Lab 3: Exploring Rodents with ggplot2

Author

Instructions

1 Part 1: Setup

1.1 GitHub Workflow

Set up your GitHub workflow (either using the method of creating a repository and using Version Control to set up your project or vice versa using the usethis package commands we have learned).

Use appropriate naming conventions for your project (see Code Style Guide), e.g. lab-3-ggplot2.

Your project folder should contain the following:

You will submit a link to your GitHub repository with all content.

1.2 Seeking Help

Part of learning to program is learning from a variety of resources.
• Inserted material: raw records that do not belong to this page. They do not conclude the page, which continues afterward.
-- ==== Sys2Proof/Machine/Ops.lean ====
section
/-! DEFINITION. Machine/Ops.lean: the named operations that every meaning is written over: finite maps, memory, tokens,
the parts of a state, a node's firing and its outputs, pending traps, trap entry and the return from it. -/

namespace Sys2Proof.Machine

open Sys2Proof

/-- What a finite map holds at a key. -/
def look {α : Type} (k : Nat) : List (Nat × α) → Option α
  | [] => none
  | (j, v) :: l => if j = k then some v else look k l

/-- A finite map with a key set, keys rising. -/
def put {α : Type} (k : Nat) (v : α) : List (Nat × α) → List (Nat × α)
  | [] => [(k, v)]
  | (j, w) :: l =>
    if k < j then (k, v) :: (j, w) :: l else if k = j then (k, v) :: l else (j, w) :: put k v l

/-- A finite map without a key. -/
def del {α : Type} (k : Nat) (l : List (Nat × α)) : List (Nat × α) := l.filter fun e => e.1 != k

/-- A finite map with the value at a key changed, where it holds one. -/
def modAt {α : Type} (k : Nat) (f : α → α) (l : List (Nat × α)) : List (Nat × α) :=
  l.map fun e => if e.1 = k then (e.1, f e.2) else e

/-- The lowest key from k on that is not in use, of the next n keys. -/
def freeKeyFrom {α : Type} (l : List (Nat × α)) : Nat → Nat → Option Nat
  | 0, _ => none
  | n + 1, k => if (look k l).isNone then some k else freeKeyFrom l n (k + 1)

/-- The lowest key below `bound` that is not in use. -/
def freeKey {α : Type} (bound : Nat) (l : List (Nat × α)) : Option Nat := freeKeyFrom l bound 0

/-- A list in the order that `before` gives, equals as they stood. -/
def insertBy {α : Type} (before : α → α → Bool) (a : α) : List α → List α
  | [] => [a]
  | b :: l => if before b a then b :: insertBy before a l else a :: b :: l

/-- See `insertBy`. -/
def sortBy {α : Type} (before : α → α → Bool) (l : List α) : List α := l.foldr (insertBy before) []

/-- Keys rising strictly. -/
def rising : List Nat → Bool
  | [] => true
  | [_] => true
  | a :: b :: l => a < b && rising (b :: l)

/-- The canonical form of memory: addresses rise strictly and no listed byte is 0, what an unlisted address reads as
(log 4). -/
def Memory.wf (m : Memory) : Bool := rising (m.cells.map (·.1)) && m.cells.all fun c => c.2 != 0

/-- The byte at a physical address (R3; log 4). -/
def Memory.read (m : Memory) (a : Nat) : Byte := (look a m.cells).getD 0

/-- One byte written. -/
def Memory.write (m : Memory) (a : Nat) (b : Byte) : Memory :=
  { cells := if b = 0 then del a m.cells else put a b m.cells }

/-- n bytes from an address. -/
def Memory.readN (m : Memory) (a n : Nat) : List Byte := (List.range n).map fun i => m.read (a + i)

/-- Bytes written from an address upwards. -/
def Memory.writeN (m : Memory) (a : Nat) : List Byte → Memory
  | [] => m
  | b :: bs => (m.write a b).writeN (a + 1) bs

/-- The little-endian number of n bytes (R3). -/
def Memory.readNat (m : Memory) (a n : Nat) : Nat := leNat (m.readN a n)

/-- Bits hi to lo of a number. -/
def bits (v hi lo : Nat) : Nat := v / 2 ^ lo % 2 ^ (hi + 1 - lo)

/-- One bit of a number. -/
def bit (v i : Nat) : Bool := v / 2 ^ i % 2 == 1

/-- Two's complement reading of w bits (R1). -/
def signed (w v : Nat) : Int :=
  if v % 2 ^ w < 2 ^ (w - 1) then (v % 2 ^ w : Nat) else (v % 2 ^ w : Nat) - (2 ^ w : Nat)

/-- An integer reduced to w bits (R7, R129). -/
def wrap (w : Nat) (v : Int) : Nat := (v % (2 ^ w : Nat)).toNat

/-- The number of a list of w-bit lanes, lane 0 lowest (R89). -/
def lanesNat (w : Nat) : List Nat → Nat
  | [] => 0
  | x :: xs => x % 2 ^ w + 2 ^ w * lanesNat w xs

/-- Lanes of a token of a tag (R89). -/
def Tag.lanes : Tag → Nat
  | .raw => 1 | .i8 => 128 | .i16 => 64 | .i32 => 32 | .i64 => 16 | .f32 => 32 | .bf16 => 64 | .f16 => 64
  | .f8e4 => 128 | .f8e5 => 128 | .bfx8 => 128 | .bfx6 => 128 | .pred => 128 | .idx => 1 | .mark => 1 | .poison => 1

/-- Lane i of a token whose elements have w bits (R89). -/
def Tok.lane (t : Tok) (w i : Nat) : Nat := t.data.toNat / 2 ^ (w * i) % 2 ^ w

/-- The value of a scalar token, or lane 0 (R90). -/
def Tok.value (t : Tok) : Nat := t.lane (if t.tag = .raw then 64 else if t.tag.width = 0 then 64 else t.tag.width) 0

/-- The low 64 data bits (R110). -/
def Tok.word (t : Tok) : Word := BitVec.ofNat 64 t.data.toNat

/-- The lanes of a token (R89), a scalar copied into every lane (R90). -/
def Tok.laneList (t : Tok) : List Nat :=
  (List.range (Tag.lanes t.tag)).map fun i => t.lane t.tag.width (if t.scalar then 0 else i)

/-- A scalar token (R90). -/
def Tok.scalarOf (tag : Tag) (v : Nat) (mark : BitVec 5) : Tok :=
  { tag := tag, scalar := true, data := BitVec.ofNat 1024 (v % 2 ^ (max tag.width 1)), side := 0, mark := mark }

/-- A vector token of lanes (R89). -/
def Tok.vectorOf (tag : Tag) (l : List Nat) (mark : BitVec 5) : Tok :=
  { tag := tag, scalar := false, data := BitVec.ofNat 1024 (lanesNat tag.width l), side := 0, mark := mark }

/-- A scalar I64 token. -/
def Tok.i64 (v : Nat) (mark : BitVec 5) : Tok := Tok.scalarOf .i64 v mark

/-- A scalar PRED token (R93). -/
def Tok.pred (b : Bool) (mark : BitVec 5) : Tok := Tok.scalarOf .pred (if b then 1 else 0) mark

/-- A completion token: a scalar PRED token of value true with the iteration's marker bits (R62). -/
def Tok.done (mark : BitVec 5) : Tok := Tok.pred true mark

/-- A POISON token: cause in data bits [71:64], origin in [63:0] (R94). -/
def Tok.poisonOf (cause origin : Nat) (mark : BitVec 5) : Tok :=
  { tag := .poison, scalar := true, data := BitVec.ofNat 1024 (cause % 256 * 2 ^ 64 + origin % 2 ^ 64), side := 0,
    mark := mark }

/-- Cause of a POISON token (R94). -/
def Tok.cause (t : Tok) : Nat := bits t.data.toNat 71 64

/-- Origin of a POISON token (R94). -/
def Tok.origin (t : Tok) : Nat := bits t.data.toNat 63 0

/-- A row as it stands before anything fills it. -/
def Row.zero : Row := { data := 0, side := 0, tag := .raw, valid := 0, bad := false }

/-- The bytes of a row's data, n of them (R152). -/
def Row.bytes (r : Row) (n : Nat) : List Byte := leBytes n r.data.toNat

/-- A row in the format of WSAVE: side band, tag, zeros, valid bits, then min(elem, 128) data bytes; the poison mark
stands in byte 9, bit 0 (R152, R318). -/
def Row.image (r : Row) (n : Nat) : List Byte :=
  leBytes 8 r.side.toNat ++ leBytes 1 r.tag.code ++ leBytes 3 (if r.bad then 1 else 0) ++ leBytes 4 r.valid.toNat
    ++ r.bytes n

/-- A row from its image (R152). -/
def Row.ofImage (bs : List Byte) : Row :=
  { side := BitVec.ofNat 64 (leNat (bs.take 8)), tag := Tag.ofCode (leNat ((bs.drop 8).take 1) % 16),
    bad := leNat ((bs.drop 9).take 1) % 2 == 1, valid := BitVec.ofNat 32 (leNat ((bs.drop 12).take 4)),
    data := BitVec.ofNat 1024 (leNat (bs.drop 16)) }

/-! ### The parts of a state -/

/-- A die of the package. -/
def State.die (s : State) (d : Nat) : Die := s.dies[d % 4]'(Nat.mod_lt _ (by decide))

/-- A die changed. -/
def State.modDie (s : State) (d : Nat) (f : Die → Die) : State :=
  { s with dies := s.dies.set (d % 4) (f (s.die d)) (Nat.mod_lt _ (by decide)) }

/-- A strand by its key. -/
def State.strand? (s : State) (k : Nat) : Option Strand := look k s.strands

/-- A strand changed, where it stands. -/
def State.modStrand (s : State) (k : Nat) (f : Strand → Strand) : State := { s with strands := modAt k f s.strands }

/-- An open context. -/
def State.ctx? (s : State) (c : Nat) : Option Ctx := look c s.ctxs

/-- A context changed, where it is open. -/
def State.modCtx (s : State) (c : Nat) (f : Ctx → Ctx) : State := { s with ctxs := modAt c f s.ctxs }

/-- The running block of a strand. -/
def State.run? (s : State) (k : Nat) : Option Run := (s.strand? k).bind (·.run)

/-- The running block of a strand changed. -/
def State.modRun (s : State) (k : Nat) (f : Run → Run) : State :=
  s.modStrand k fun x => { x with run := x.run.map f }

/-- A unit of a strand's image is dirty (R313, R316): kind 0 a 256-byte line of a tile's SRAM, 1 an operand slot, 2 a
bank of 8 accumulator rows. -/
def State.soil (s : State) (k tile kind i : Nat) : State :=
  let u := (tile * 4 + kind) * 2 ^ 16 + i
  s.modStrand k fun x => if x.dirty.contains u then x else { x with dirty := u :: x.dirty }

/-- The next free value (log 8). -/
def State.fresh (s : State) : Word × State := (Config.freeValue s.free, { s with free := s.free + 1 })

/-- n free bytes: image bytes that no rule lays out, and what a load of an enabled spill ring's bytes gives (R156, R315,
R316; log 8). -/
def State.freeBytes (s : State) (n : Nat) : List Byte × State :=
  ((List.range n).map fun i => Config.freeByte (s.free + i), { s with free := s.free + n })

/-- The key of a strand: 256 × die + lead tile. -/
def strandKey (d tile : Nat) : Nat := 256 * d + tile

/-- Strand identity, 16 bits: 0x2000 for a strand, die in [12:11], lead tile in [10:3] (R145, R252). -/
def strandId (k : Nat) : Nat := 0x2000 + (k / 256 % 4) * 2 ^ 11 + k % 256 * 2 ^ 3

/-- The strand key that a 16-bit identity names. -/
def idKey (i : Nat) : Nat := strandKey (bits i 12 11) (bits i 10 3)

/-! ### Blocks and nodes -/

/-- Footprint rows (R45). -/
def Block.frows (b : Block) : Nat := b.rows + 1
/-- Footprint columns (R45). -/
def Block.fcols (b : Block) : Nat := b.cols + 1
/-- A fabric block (R45). -/
def Block.isFabric (b : Block) : Bool := b.htype != 0

/-- The relative origins of the copies of a block, in row-major order (R49). -/
def Block.copies (b : Block) (g : Region) : List (Nat × Nat) :=
  if b.isFabric then
    ((List.range (g.rows / b.frows)).flatMap fun i => (List.range (g.cols / b.fcols)).map fun j =>
      (i * b.frows, j * b.fcols)).filter fun o => (o.1 + o.2) % 2 == 0
  else [(0, 0)]

/-- The absolute tile of a slot of a copy (R49). -/
def Block.tileOf (b : Block) (g : Region) (copy slot : Nat) : Nat :=
  let o := (b.copies g).getD copy (0, 0)
  let t := slot / 8
  16 * (g.r + o.1 + t / b.fcols) + (g.c + o.2 + t % b.fcols)

/-- The word at a slot. -/
def Block.word (b : Block) (slot : Nat) : BitVec 32 := b.words.getD slot 0

/-- The instruction at a slot. -/
def Block.instr? (b : Block) (slot : Nat) : Option Instr :=
  match decodeSlot b.words slot with
  | .ok i => some i
  | .error _ => none

/-- Slots at which an instruction starts, in order (R25, R42, R43): `skip` continuation slots are passed over. -/
def slotStarts : Nat → Nat → List (BitVec 32) → List Nat
  | _, _, [] => []
  | skip + 1, n, _ :: ws => slotStarts skip (n + 1) ws
  | 0, n, w :: ws => n :: slotStarts (slotLen w - 1) (n + 1) ws

/-- The instructions of a block with their slots, NOP left out. -/
def Block.instrs (b : Block) : List (Nat × Instr) :=
  (slotStarts 0 0 b.words).filterMap fun n =>
    match b.instr? n with
    | some .nop => none
    | some i => some (n, i)
    | none => none

/-- A node of a running block. -/
def Run.node? (r : Run) (copy slot : Nat) : Option Node :=
  r.nodes.find? fun n => n.copy == copy && n.slot == slot

/-- A node changed. -/
def Run.modNode (r : Run) (copy slot : Nat) (f : Node → Node) : Run :=
  { r with nodes := r.nodes.map fun n => if n.copy = copy && n.slot = slot then f n else n }

/-- Iterations of a chain whose level-0 extent is `e0` (R137). -/
def Chain.count (c : Chain) (e0 : Nat) : Nat := e0 * (c.ext.drop 1).foldl (· * ·) 1

/-- The share of level 0 of k0 that a copy counts: start and length (R49). -/
def share (e copies copy : Nat) : Nat × Nat :=
  (copy * (e / copies) + min copy (e % copies), e / copies + if copy < e % copies then 1 else 0)

/-- Copies of the running block. -/
def Run.ncopies (r : Run) (g : Region) : Nat := (r.blk.copies g).length

/-- Start and length of level 0 of chain j in a copy (R49, R137): only k0 is shared out. -/
def Run.level0 (r : Run) (g : Region) (copy j : Nat) : Nat × Nat :=
  match r.chains[j]? with
  | none => (0, 1)
  | some c => if j = 0 then share (c.ext.headD 1) (r.ncopies g) copy else (0, c.ext.headD 1)

/-- Iterations that chain j runs in a copy; one without chains (R140). -/
def Run.iters (r : Run) (g : Region) (copy j : Nat) : Nat :=
  match r.chains[j]? with
  | none => 1
  | some c => c.count (r.level0 g copy j).2

/-- The iteration number that every rule names, from the copy's own count (R137). -/
def Run.globalIter (r : Run) (g : Region) (copy i : Nat) : Nat :=
  match r.chains[0]? with
  | none => i
  | some c =>
    let l := r.level0 g copy 0
    if l.2 = 0 then i else (l.1 + i % l.2) + c.ext.headD 1 * (i / l.2)

/-- The sequencer's origin word (R94). -/
def seqOrigin (k bslot : Nat) : Nat := bslot % 128 * 2 ^ 13 + k % 256 * 4 + k / 256 % 4

/-- The origin word of a node of a running block (R94). -/
def Run.origin (r : Run) (k : Nat) (g : Region) (copy slot i : Nat) : Nat :=
  if r.blk.isFabric then
    r.globalIter g copy i % 2 ^ 32 * 2 ^ 32 + slot % 128 * 2 ^ 13 + slot % 8 * 2 ^ 10
      + r.blk.tileOf g copy slot % 256 * 4 + k / 256 % 4
  else seqOrigin k slot

/-! ### A firing and what it leaves -/

/-- No save or restore holds the strand (R314, R320). -/
def SaveSt.free : SaveSt → Bool
  | .running | .asked _ _ _ => true
  | .saving _ _ _ | .saved _ => false

/-- A save has been asked for and has not started (R314, R320). -/
def SaveSt.asking : SaveSt → Bool
  | .asked _ _ _ => true
  | _ => false

/-- The strand is halted by a debugger (R327, R328). -/
def Strand.halted (x : Strand) : Bool := bit x.dbgctl.toNat 4

/-- The slot number under which the sequencer fills the output port at a block edge (R188): no node of a block. -/
def edgeSlot : Nat := 129

/-- What waits in a block may go on (R272, R314): no save holds the strand, and the block runs, of handler mode or not as the
wait is: a block that is suspended stands still. -/
def Strand.opens (x : Strand) (hand : Bool) : Bool := x.save.free && x.run.any fun r => r.hand == hand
Thus, I expect you will use resources that you find on the internet. There is, however, an important balance between copying someone else’s code and using their code to learn. Therefore, if you use external resources, I want to know about it.

  • If you used Google, you are expected to “inform” me of any resources you used by pasting the link to the resource in a code comment next to where you used that resource.

  • If you used ChatGPT, you are expected to “inform” me of the assistance you received by (1) indicating somewhere in the problem that you used ChatGPT (e.g., below the question prompt or as a code comment), and (2) downloading and attaching the .txt file containing your entire conversation with ChatGPT. ChatGPT can we used as a “search engine”, but you should not copy and paste prompts from the lab or the code into your lab.

Additionally, you are permitted and encouraged to work with your peers as you complete lab assignments, but you are expected to do your own work. Copying from each other is cheating, and letting people copy from you is also cheating. Please don’t do either of those things.

1.3 Lab Instructions

The questions in this lab are noted with numbers and boldface. Each question will require you to produce code, whether it is one line or multiple lines.

This document is quite plain, meaning it does not have any special formatting. As part of your demonstration of creating professional looking Quarto documents, I would encourage you to spice your documents up (e.g., declaring execution options, specifying how your figures should be output, formatting your code output, etc.).

1.4 Setup

In the code chunk below, load in the packages necessary for your analysis. You should only need the tidyverse package for this analysis.

2 Part 2: Data Context

The Portal Project is a long-term ecological study being conducted near Portal, AZ. Since 1977, the site has been used to study the interactions among rodents, ants, and plants, as well as their respective responses to climate. To study the interactions among organisms, researchers experimentally manipulated access to 24 study plots. This study has produced over 100 scientific papers and is one of the longest running ecological studies in the U.S.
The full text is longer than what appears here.